Briski’s colleague, Manuvir Das, vice president of enterprise computing, agrees and sees this applying directly to business software as well. Under the headline “Generative AI Transforms Enterprise Applications,” Das says that “the foundations for true generative AI… [will]… transform large language models and recommender systems into production applications that… intelligently answer questions, create content and even spark discoveries.” Das believes that this will bring “massive advances in personalized customer service, drive new business models and pave the way for breakthroughs in healthcare.”
On that note, Kimberly Powell, Nvidia’s vice president of healthcare, predicts that 2023 is the year when “biology becomes information science.” She explains that “the capabilities of… new AI models [will] give drug discovery teams the ability to generate, represent and predict the properties and interactions of molecules and proteins — all in silicon.” The result is that “this will accelerate our ability to explore the essentially infinite space of potential therapies.” Who says AI has to be creepy and sinister?

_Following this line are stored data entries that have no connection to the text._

/-- O45. BUS changes none of what R277 lists, and a flag with a delayed write only by its Reflect or a
BusSetup. R92: between the request and the Reflect, BUS does not itself set or clear the flag,
except `BusSetup`, which drops it. What BUS never does: R277. -/
def Obligations.BusTouchesOnlyWhatItMay : Prop :=
  (∀ (f g : Flag) (r : Req) (s : State),
      readFlag g (requestFlag f r s) = readFlag g s
      ∧ flagReq g (requestFlag f r s) = if g = f then r else flagReq g s)
  ∧ (∀ (f : Flag) (m : Move) (s t : State), flagReq f s ≠ .none → isBusMove m = true →
      m ≠ .reflect f → (∀ p, m ≠ .busSetup p) → move m s = .next t →
      readFlag f t = readFlag f s ∧ flagReq f t = flagReq f s)
  ∧ (∀ (m : Move) (s t : State), isBusMove m = true → move m s = .next t →
      t.ep0.enabled = s.ep0.enabled ∧ t.ep1.enabled = s.ep1.enabled
      ∧ t.ep2.enabled = s.ep2.enabled ∧ t.ep0.eptype = s.ep0.eptype
      ∧ t.ep1.eptype = s.ep1.eptype ∧ t.ep2.eptype = s.ep2.eptype
      ∧ t.devAddr = s.devAddr ∧ t.curCfg = s.curCfg ∧ t.link = s.link
      ∧ t.rxBuf = s.rxBuf ∧ t.rxCnt = s.rxCnt ∧ t.setup = s.setup ∧ t.crcAcc = s.crcAcc
      ∧ t.seq = s.seq ∧ t.cfg = s.cfg ∧ t.staging = s.staging ∧ t.flash = s.flash
      ∧ (s.busResetPending = true → t.busResetPending = true))

/-- O46. Each hold point waits for its condition, and only the moves R51 names make it hold. The table
of R51, over the moves of all agents. -/
def Obligations.HoldsAreLiftedOnlyByTheirMoves : Prop :=
  (∀ (s : State) (t : Tx) (a : AfterZlp) (b : Bank) (rest : List Bank) (c : Caller),
      holdReady .dir s = s.ep0.dir
      ∧ holdReady .setupClr s = !s.ep0.rxSetup
      ∧ holdReady (.ctlTx t) s = (s.ep0.rxSetup || s.ep0.txAcked)
      ∧ holdReady (.ctlAckClr t) s = !s.ep0.txAcked
      ∧ holdReady (.zlpTx a) s = s.ep0.txAcked
      ∧ holdReady (.zlpAckClr a) s = !s.ep0.txAcked
      ∧ holdReady (.rxClr b rest) s = !s.ep1.bankFlag b
      ∧ holdReady (.frmTx t c) s = s.ep2.txAcked
      ∧ holdReady (.frmAckClr t c) s = !s.ep2.txAcked)
  ∧ (∀ (s t : State) (h : Hold) (m : Move), Inv s → s.seq = .hold h → holdReady h s = false →
      move m s = .next t → t.seq = .hold h → holdReady h t = true → lifts h m)
  ∧ (∀ (s : State) (frame : Bytes) (rest : List Bank), s.seq = .hold (.dispatch frame rest) →
      move .engine s = .next s
      ∧ (∃ t, move .consumerReturn s = .next t ∧ drainBanks rest s = .next t)
      ∧ ∀ r, r ≠ .handshakeStall → ∃ t, move (.consumerHalt r) s = .next t ∧ t.seq = .halted r)
  ∧ (∀ (s t : State) (frame : Bytes) (rest : List Bank) (m : Move),
      s.seq = .hold (.dispatch frame rest) → move m s = .next t →
      t.seq = s.seq ∨ m = .consumerReturn ∨ m = .restart
      ∨ (∃ r, t.seq = .halted r ∧ (m = .consumerHalt r ∨ m = .serveFrame))
      ∨ ∃ x, t.seq = .hold (.frmTx x (.consumer frame rest)))

/-- O47. DEVICE_INFO and HARDWARE_RESET change no state and start the ACK reply. "No state change" and
"No-op placeholder", both answered (R283). -/
def Obligations.DeviceInfoAndHardwareResetOnlyReply : Prop :=
  ∀ (e1 e2 e3 : Word) (p frame : Bytes) (rest : List Bank) (s : State), p.length = 48 →
    s.seq = .hold (.dispatch frame rest) → s.ep2.txQuiet →
    ∀ i ∈ [Instr.frameDeviceInfo e1 e2 e3 p, .frameHardwareReset e1 e2 e3 p],
      exec i s = .next (queuedOnEp2 (bytes32 s.cfg.op.ack ++ bytes32 e1)
        (.frmTx ⟨.bytes (frameBytes s.cfg.op.ack e1 e2 e3 p), 0, 64⟩ (.consumer frame rest)) s)

/-- O48. SETUP_WRITE copies its payload to the staging area at word offset ext1 and starts the reply.
R283; the overrun is the model's choice (assumption log 9). -/
def Obligations.SetupWriteStagesItsPayload : Prop :=
  ∀ (e1 e2 e3 : Word) (p frame : Bytes) (rest : List Bank) (s : State), p.length = 48 →
    s.seq = .hold (.dispatch frame rest) → s.ep2.txQuiet →
    ∃ (staging : Vector Byte 256) (drawn : Nat),
      exec (.frameSetupWrite e1 e2 e3 p) s
        = .next (queuedOnEp2 (bytes32 s.cfg.op.ack ++ bytes32 e1)
          (.frmTx ⟨.bytes (frameBytes s.cfg.op.ack e1 e2 e3 p), 0, 64⟩ (.consumer frame rest))
          { s with staging := staging, freeCount := s.freeCount + drawn })
      ∧ (∀ i < 48, 4 * e1.toNat + i < 256 → staging[4 * e1.toNat + i]? = p[i]?)
      ∧ (4 * e1.toNat + 48 ≤ 256 → drawn = 0
        ∧ ∀ j, j < 4 * e1.toNat ∨ 4 * e1.toNat + 48 ≤ j → staging[j]? = s.staging[j]?)

/-- O49. FINISH_WRITE fills the last 16 staging bytes and programs the page that contains ext1. R283;
assumption logs 6 and 10. -/
def Obligations.FinishWriteProgramsThePage : Prop :=
  ∀ (e1 e2 e3 : Word) (p frame : Bytes) (rest : List Bank) (s : State), p.length = 48 →
    s.seq = .hold (.dispatch frame rest) → s.ep2.txQuiet → Memory.wf s.flash →
    ∃ (staging : Vector Byte 256) (flash : Memory),
      exec (.frameFinishWrite e1 e2 e3 p) s
        = .next (queuedOnEp2 (bytes32 s.cfg.op.ack ++ bytes32 e1)
          (.frmTx ⟨.bytes (frameBytes s.cfg.op.ack e1 e2 e3 p), 0, 64⟩ (.consumer frame rest))
          { s with staging := staging, flash := flash })
      ∧ (∀ i < 16, staging[240 + i]? = p[32 + i]?)
      ∧ (∀ j < 240, staging[j]? = s.staging[j]?)
      ∧ (∀ a : Nat, if a / 256 = e1.toNat / 256 then
          some (Memory.read flash a) = staging[a % 256]?
        else Memory.read flash a = Memory.read s.flash a)
      ∧ Memory.wf flash

/-- O50. ACK received as a command is an opcode CONSUMER does not know: the fail-stop, no reply.
R283's "Anything else", R302; R280 for the second clause. -/
def Obligations.AckFrameIsAnUnknownCommand : Prop :=
  ∀ (e1 e2 e3 : Word) (p : Bytes) (s : State),
    (∀ frame rest, s.seq = .hold (.dispatch frame rest) →
      exec (.frameAck e1 e2 e3 p) s = .next { s with
        seq := .halted .unknownOpcode, history := s.history ++ [.halt .unknownOpcode] })
    ∧ ((∀ frame rest, s.seq ≠ .hold (.dispatch frame rest)) →
      ∀ i ∈ [Instr.frameDeviceInfo e1 e2 e3 p, .frameSetupWrite e1 e2 e3 p,
        .frameFinishWrite e1 e2 e3 p, .frameHardwareReset e1 e2 e3 p, .frameAck e1 e2 e3 p],
      exec i s = .refused .notConsumersTurn)

/-- O51. The reply to any valid non-fatal command frame is the frame with only its opcode replaced.
The ACK echo law (R124). -/
def Obligations.AckEchoLaw : Prop :=
  ∀ (op e1 e2 e3 : Word) (p : Bytes) (rest : List Bank) (s : State), p.length = 48 →
    canSendFrame s →
    s.seq = .hold (.dispatch (frameBytes op e1 e2 e3 p) rest) →
    op ∈ [s.cfg.op.deviceInfo, s.cfg.op.setupWrite, s.cfg.op.finishWrite, s.cfg.op.hardwareReset] →
    ∃ (t : State) (ps : List Bytes), runMoves (.serveFrame :: ackRounds .ep2 8) s = .next t
      ∧ t.seq = .hold (.dispatch (frameBytes op e1 e2 e3 p) rest)
      ∧ t.history = s.history ++ ps.map (.toHost .ep2)
      ∧ ps.length = 8 ∧ (∀ q ∈ ps, q.length = 8)
      ∧ ps.flatten = bytes32 s.cfg.op.ack ++ (frameBytes op e1 e2 e3 p).drop 4

/-- O52. Every step from a good state leads to a good state. The invariant of the machine, over all
moves of all agents. Its `rx_cnt` clause, 64 at HP_RX_CLR of a full frame, rests on assumption log
11: it follows R243 and departs from the 63 of R24's derived sentence. -/
def Obligations.StepKeepsTheInvariant : Prop :=
  ∀ s t : State, Inv s → step s = .next t → Inv t

/-- O53. From a good state no step is stuck: no FIFO is loaded while busy, no source is read outside.
R356: "The rules never do it"; R71: "the rules of this spec never call it outside that range". -/
def Obligations.GoodStatesNeverFault : Prop :=
  ∀ (s : State) (e : Fault), Inv s → step s ≠ .fault e

/-- O54. link, cur_cfg and dev_addr change only by the events of R321, as R321 says. The complete
transition relation of `link` (R321). -/
def Obligations.LinkTransitionsAreComplete : Prop :=
  ∀ s t : State, step s = .next t →
    (t.link = s.link ∧ t.curCfg = s.curCfg ∧ t.devAddr = s.devAddr ∧ t.ep0.enabled = s.ep0.enabled
      ∧ t.ep1.enabled = s.ep1.enabled ∧ t.ep2.enabled = s.ep2.enabled)
    ∨ (busResetServiceNext s ∧ t.link = .default ∧ t.curCfg = 0 ∧ t.devAddr = 0
      ∧ t.ep0.enabled = true ∧ t.ep1.enabled = false ∧ t.ep2.enabled = false)
    ∨ (∃ a, setAddressNext a s ∧ t.devAddr = a
      ∧ t.link = (if a = 0 then .default else .addressed) ∧ t.curCfg = s.curCfg
      ∧ t.ep0.enabled = s.ep0.enabled ∧ t.ep1.enabled = s.ep1.enabled
      ∧ t.ep2.enabled = s.ep2.enabled)
    ∨ (∃ v, setConfigurationNext v s ∧ t.curCfg = v
      ∧ t.link = (if v = 0 then .addressed else .configured) ∧ t.devAddr = s.devAddr
      ∧ t.ep0.enabled = s.ep0.enabled
      ∧ t.ep1.enabled = decide (v ≠ 0) ∧ t.ep2.enabled = decide (v ≠ 0))
    ∨ (restartNext s ∧ PowerOn t)

/-- O55. cur_cfg is not 0 exactly when EP1 and EP2 are enabled, kept by every step. "authoritative for
whether EP1/EP2 are enabled" (R27). -/
def Obligations.EnablesFollowTheConfiguration : Prop :=
  (State.reset.curCfg ≠ 0 ↔ State.reset.ep1.enabled = true ∧ State.reset.ep2.enabled = true)
  ∧ (State.reset.ep1.enabled = State.reset.ep2.enabled)
  ∧ ∀ s t : State, s.ep1.enabled = s.ep2.enabled →
      (s.curCfg ≠ 0 ↔ s.ep1.enabled = true ∧ s.ep2.enabled = true) → step s = .next t →
      t.ep1.enabled = t.ep2.enabled
      ∧ (t.curCfg ≠ 0 ↔ t.ep1.enabled = true ∧ t.ep2.enabled = true)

Azita Martin, Nvidia’s vice president of AI for retail, consumer packaged goods and quick-service restaurants (and, once upon a time, my boss), believes “AI will enable more frequent and more accurate forecasting, ensuring the right product is at the right store at the right time. Also, retailers will embrace route optimization software and simulation technology to provide a more holistic view of opportunities and pitfalls.”
Hindsight on Foresight
I’ve been assembling annual predictions for the data and analytics world for several years now. As I do the work, my own reactions are usually a combination of skepticism, gripes, optimism and fascination. Some of the predictions are inevitably correct, while many others prove to be inaccurate. Even the latter are useful, though, because they help us understand what industry players are thinking. As such, they reveal the underpinnings of how they will approach the market, and prioritize features and functionality for their products and platforms.
Oftentimes, the folks making predictions do so in alignment with their companies’ business models and go-to-market strategies. Sometimes, their predictions are based on their opinions and certain self-fulfilling prophecies that validate them. But all of the predictions involve solving a difficult puzzle: identifying which market phenomena are fundamental and classic, and which conditions are temporary and likely to change in the next twelve months. Nothing about that is easy. So pay attention to all of the predictions here, because even those that don’t prove to be correct are nonetheless based on important insight.
Will “data observability” really be a thing in 2023? Even if it flames out, we can expect it to be an important factor. Will generative AI transform the way data-driven organizations implement analytics? We can at least make a reasonable bet that many organizations will try to make that so. Will Kubernetes recede to a behind-the-scenes infrastructural role instead of that of a prominently presented technology? We can at least start to demand that vendors treat it that way. Will the market cool to cloud-based everything, and a “cost be damned” attitude? We can certainly expect more nuanced implementations and a much more sober look toward cost management and budgeting.
Most technology disciplines and their markets tend to oscillate between waves of innovation and waves of rationalization. Practitioners switch their focus from exploring the possible to mastering what’s here and implementing it in a much more precise manner. When we move from focusing on the risks of not acting to the costs of participating, we also force the technology, and ourselves, to mature. The courage to invest must be followed by verification of the return. And when the pendulum swings back to investing again, we’ll hopefully have a sense of foresight that will help us to do so more wisely.